**Available data**
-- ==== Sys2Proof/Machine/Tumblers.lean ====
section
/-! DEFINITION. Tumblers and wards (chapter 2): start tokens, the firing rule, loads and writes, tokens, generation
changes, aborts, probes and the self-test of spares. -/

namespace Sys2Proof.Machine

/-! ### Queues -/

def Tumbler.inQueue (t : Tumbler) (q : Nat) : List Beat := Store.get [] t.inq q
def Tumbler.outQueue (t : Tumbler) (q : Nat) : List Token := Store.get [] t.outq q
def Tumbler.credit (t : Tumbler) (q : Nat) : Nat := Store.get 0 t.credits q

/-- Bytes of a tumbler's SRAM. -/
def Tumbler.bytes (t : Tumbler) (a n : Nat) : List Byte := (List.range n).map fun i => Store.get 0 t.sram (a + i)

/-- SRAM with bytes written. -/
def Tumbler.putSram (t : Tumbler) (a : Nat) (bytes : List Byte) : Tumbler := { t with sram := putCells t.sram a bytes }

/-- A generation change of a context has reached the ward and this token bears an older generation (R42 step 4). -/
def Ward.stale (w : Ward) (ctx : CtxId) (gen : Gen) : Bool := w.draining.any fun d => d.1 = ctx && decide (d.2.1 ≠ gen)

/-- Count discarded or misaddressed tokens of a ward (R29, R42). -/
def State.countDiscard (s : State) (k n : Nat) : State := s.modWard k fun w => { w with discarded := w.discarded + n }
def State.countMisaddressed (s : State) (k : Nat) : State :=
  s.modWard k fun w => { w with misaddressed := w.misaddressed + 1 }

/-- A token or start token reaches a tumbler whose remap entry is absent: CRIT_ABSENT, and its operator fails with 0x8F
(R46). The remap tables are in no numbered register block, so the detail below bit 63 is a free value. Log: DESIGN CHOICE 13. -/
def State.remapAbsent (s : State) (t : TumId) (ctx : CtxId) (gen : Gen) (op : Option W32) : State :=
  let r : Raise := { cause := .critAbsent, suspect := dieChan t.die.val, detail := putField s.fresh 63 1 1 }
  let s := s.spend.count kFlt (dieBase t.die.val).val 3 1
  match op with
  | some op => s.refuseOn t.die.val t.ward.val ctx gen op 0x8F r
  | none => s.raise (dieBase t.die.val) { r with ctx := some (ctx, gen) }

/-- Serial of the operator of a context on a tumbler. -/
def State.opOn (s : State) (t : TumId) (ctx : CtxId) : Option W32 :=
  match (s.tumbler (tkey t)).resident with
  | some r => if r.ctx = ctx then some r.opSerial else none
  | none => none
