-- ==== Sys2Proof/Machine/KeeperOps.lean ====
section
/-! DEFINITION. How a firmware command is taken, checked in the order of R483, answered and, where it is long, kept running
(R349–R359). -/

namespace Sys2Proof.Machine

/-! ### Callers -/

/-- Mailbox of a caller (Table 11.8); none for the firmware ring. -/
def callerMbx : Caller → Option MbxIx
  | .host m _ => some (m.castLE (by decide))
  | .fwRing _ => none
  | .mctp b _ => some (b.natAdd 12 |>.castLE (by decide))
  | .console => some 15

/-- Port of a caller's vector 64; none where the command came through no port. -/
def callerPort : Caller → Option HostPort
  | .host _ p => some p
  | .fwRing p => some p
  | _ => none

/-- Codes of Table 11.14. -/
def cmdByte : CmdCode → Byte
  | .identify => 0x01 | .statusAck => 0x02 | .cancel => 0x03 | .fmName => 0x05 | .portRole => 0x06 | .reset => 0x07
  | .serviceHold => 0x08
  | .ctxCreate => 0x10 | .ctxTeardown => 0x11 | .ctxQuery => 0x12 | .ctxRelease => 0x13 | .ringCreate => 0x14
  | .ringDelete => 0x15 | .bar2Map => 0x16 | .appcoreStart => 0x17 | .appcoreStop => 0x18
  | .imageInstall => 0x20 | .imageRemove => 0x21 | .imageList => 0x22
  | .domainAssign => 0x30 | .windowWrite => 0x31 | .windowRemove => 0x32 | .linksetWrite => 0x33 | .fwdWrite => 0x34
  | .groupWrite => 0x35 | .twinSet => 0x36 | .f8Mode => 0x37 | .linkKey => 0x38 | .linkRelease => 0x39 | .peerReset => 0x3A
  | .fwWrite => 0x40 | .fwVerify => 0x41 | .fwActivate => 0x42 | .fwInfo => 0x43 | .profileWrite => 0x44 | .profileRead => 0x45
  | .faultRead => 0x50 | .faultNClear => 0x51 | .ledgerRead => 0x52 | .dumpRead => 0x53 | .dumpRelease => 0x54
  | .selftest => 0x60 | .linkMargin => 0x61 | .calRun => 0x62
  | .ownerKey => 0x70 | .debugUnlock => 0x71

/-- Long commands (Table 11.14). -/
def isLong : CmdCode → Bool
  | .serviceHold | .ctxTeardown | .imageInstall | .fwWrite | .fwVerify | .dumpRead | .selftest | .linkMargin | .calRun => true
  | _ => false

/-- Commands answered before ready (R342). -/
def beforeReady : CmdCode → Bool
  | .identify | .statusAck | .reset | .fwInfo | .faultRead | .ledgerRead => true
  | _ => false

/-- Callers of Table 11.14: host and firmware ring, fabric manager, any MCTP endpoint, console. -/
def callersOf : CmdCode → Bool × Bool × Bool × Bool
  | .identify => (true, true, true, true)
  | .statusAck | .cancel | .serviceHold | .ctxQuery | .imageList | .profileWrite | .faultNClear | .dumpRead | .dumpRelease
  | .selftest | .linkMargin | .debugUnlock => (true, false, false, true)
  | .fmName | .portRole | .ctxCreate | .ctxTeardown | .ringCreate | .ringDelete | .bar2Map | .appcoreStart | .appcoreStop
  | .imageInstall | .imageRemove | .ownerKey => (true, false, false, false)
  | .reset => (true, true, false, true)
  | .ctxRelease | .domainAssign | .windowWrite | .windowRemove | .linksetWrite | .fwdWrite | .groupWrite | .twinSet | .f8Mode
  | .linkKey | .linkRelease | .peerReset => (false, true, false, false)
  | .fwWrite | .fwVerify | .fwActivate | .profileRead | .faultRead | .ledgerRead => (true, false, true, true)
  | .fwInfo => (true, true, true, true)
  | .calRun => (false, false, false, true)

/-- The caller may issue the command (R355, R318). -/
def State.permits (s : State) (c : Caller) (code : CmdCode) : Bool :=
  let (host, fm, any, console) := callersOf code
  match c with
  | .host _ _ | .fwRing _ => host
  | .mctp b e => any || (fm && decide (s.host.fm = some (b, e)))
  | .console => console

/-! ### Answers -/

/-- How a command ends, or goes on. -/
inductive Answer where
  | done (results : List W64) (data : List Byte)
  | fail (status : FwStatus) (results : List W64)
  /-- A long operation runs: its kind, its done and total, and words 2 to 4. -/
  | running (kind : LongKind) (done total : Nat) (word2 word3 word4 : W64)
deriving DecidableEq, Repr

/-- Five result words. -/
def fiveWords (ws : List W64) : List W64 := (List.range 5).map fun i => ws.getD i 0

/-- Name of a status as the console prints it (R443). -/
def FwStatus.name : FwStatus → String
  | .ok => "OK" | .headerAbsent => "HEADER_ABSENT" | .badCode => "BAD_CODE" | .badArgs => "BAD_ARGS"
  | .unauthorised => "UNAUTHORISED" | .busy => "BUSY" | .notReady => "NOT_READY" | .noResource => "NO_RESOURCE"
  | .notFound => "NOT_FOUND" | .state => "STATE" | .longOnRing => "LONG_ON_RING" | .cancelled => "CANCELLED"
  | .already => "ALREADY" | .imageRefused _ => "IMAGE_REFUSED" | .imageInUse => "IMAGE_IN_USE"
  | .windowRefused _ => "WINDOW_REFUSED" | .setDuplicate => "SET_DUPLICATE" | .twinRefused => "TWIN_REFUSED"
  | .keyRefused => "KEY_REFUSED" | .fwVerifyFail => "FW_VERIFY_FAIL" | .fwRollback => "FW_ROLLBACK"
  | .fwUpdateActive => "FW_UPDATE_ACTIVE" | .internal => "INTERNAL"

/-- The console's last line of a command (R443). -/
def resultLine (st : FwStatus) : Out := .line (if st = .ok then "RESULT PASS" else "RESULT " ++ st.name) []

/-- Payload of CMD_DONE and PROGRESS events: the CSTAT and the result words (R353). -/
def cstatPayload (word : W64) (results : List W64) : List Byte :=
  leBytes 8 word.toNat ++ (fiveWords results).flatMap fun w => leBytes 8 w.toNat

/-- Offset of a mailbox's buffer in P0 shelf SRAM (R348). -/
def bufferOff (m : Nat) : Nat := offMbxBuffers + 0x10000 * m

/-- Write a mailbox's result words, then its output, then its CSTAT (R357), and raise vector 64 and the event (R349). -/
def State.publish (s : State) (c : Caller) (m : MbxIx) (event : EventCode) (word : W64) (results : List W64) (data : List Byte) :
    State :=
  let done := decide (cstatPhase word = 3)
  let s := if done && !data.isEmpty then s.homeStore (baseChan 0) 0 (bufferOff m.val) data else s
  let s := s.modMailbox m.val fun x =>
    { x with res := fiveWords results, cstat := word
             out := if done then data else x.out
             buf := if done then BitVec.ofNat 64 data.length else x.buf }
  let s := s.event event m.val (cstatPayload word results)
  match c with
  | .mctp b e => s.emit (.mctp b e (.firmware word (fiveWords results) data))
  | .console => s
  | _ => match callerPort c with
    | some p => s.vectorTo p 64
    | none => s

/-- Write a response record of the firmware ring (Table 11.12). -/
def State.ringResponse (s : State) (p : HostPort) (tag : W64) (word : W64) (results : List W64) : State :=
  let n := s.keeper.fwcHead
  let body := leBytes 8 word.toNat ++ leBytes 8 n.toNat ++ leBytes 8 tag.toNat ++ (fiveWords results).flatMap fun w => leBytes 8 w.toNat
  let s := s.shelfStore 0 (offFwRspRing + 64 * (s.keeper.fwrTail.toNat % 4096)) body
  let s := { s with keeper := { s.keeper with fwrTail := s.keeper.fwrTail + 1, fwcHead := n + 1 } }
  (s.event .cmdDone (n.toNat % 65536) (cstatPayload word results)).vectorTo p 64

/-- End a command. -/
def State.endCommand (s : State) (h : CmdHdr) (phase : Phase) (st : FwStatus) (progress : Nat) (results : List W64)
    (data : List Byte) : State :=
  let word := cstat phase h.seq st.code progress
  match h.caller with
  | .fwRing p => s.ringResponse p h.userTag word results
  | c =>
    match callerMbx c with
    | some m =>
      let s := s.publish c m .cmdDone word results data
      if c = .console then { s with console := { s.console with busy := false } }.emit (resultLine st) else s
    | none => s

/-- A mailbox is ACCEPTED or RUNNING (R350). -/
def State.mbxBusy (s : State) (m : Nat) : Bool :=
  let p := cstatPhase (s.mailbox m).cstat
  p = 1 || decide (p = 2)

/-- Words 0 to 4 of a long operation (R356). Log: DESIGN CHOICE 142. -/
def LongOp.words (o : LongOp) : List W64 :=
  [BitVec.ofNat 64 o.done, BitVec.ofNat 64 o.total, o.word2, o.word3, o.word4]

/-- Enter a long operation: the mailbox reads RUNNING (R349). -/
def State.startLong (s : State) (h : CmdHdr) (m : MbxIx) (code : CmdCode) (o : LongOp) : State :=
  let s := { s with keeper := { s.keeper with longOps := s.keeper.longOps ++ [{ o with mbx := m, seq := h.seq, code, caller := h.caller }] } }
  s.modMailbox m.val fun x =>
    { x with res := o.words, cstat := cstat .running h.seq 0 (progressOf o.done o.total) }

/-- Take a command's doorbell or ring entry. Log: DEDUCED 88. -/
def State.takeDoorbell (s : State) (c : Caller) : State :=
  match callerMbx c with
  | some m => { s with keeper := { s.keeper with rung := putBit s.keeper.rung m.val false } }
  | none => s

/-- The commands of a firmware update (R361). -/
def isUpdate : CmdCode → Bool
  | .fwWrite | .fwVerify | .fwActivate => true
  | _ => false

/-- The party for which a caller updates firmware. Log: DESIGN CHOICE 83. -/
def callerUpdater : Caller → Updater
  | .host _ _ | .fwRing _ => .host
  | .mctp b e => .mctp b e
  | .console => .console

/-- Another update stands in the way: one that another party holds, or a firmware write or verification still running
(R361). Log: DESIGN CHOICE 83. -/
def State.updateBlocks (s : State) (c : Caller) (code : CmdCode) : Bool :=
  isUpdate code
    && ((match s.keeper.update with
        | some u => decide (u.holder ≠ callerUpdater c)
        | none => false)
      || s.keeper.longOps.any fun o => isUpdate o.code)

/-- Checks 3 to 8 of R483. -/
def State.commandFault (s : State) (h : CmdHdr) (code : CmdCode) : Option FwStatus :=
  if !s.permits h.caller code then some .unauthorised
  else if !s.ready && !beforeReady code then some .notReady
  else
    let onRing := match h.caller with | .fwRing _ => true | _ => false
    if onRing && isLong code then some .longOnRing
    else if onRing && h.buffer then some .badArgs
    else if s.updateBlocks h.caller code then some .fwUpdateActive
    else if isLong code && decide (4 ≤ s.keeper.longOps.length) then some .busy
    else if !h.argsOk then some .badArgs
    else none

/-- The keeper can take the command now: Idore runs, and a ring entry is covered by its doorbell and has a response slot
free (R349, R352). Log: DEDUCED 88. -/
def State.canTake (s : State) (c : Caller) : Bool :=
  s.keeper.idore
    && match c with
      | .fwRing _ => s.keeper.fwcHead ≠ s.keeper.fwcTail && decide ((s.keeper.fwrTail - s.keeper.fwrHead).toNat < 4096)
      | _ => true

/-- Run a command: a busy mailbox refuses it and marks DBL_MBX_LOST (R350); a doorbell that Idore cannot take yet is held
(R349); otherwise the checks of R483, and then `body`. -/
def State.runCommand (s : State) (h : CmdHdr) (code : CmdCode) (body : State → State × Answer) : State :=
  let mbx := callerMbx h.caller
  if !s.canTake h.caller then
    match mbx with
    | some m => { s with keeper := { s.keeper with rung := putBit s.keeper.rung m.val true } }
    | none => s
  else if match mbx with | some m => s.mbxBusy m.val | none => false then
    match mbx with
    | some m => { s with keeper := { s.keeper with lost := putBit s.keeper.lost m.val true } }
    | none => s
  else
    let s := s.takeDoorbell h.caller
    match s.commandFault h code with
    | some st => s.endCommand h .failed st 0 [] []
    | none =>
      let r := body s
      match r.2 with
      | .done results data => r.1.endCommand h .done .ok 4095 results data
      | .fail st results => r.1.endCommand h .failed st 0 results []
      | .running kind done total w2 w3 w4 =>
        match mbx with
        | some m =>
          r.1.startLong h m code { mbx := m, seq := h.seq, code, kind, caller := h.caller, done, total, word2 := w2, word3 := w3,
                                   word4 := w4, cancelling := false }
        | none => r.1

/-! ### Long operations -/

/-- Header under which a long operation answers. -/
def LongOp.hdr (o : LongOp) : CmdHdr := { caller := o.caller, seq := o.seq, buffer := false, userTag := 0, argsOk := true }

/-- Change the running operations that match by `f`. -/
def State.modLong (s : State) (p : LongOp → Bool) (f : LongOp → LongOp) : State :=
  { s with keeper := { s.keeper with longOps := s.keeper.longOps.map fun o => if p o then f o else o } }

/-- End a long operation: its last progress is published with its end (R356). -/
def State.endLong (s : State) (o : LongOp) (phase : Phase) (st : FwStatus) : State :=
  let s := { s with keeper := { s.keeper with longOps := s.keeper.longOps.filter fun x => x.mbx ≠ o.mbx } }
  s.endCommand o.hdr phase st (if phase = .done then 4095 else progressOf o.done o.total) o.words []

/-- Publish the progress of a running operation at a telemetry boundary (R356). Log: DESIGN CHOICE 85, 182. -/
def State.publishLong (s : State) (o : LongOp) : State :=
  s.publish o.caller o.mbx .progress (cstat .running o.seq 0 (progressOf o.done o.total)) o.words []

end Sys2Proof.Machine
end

**What the task asks**
Using the listing above, pick out each line that contains the word "linkKey", then copy it.

**Exercise solution**
  | .groupWrite => 0x35 | .twinSet => 0x36 | .f8Mode => 0x37 | .linkKey => 0x38 | .linkRelease => 0x39 | .peerReset => 0x3A
  | .linkKey | .linkRelease | .peerReset => (false, true, false, false)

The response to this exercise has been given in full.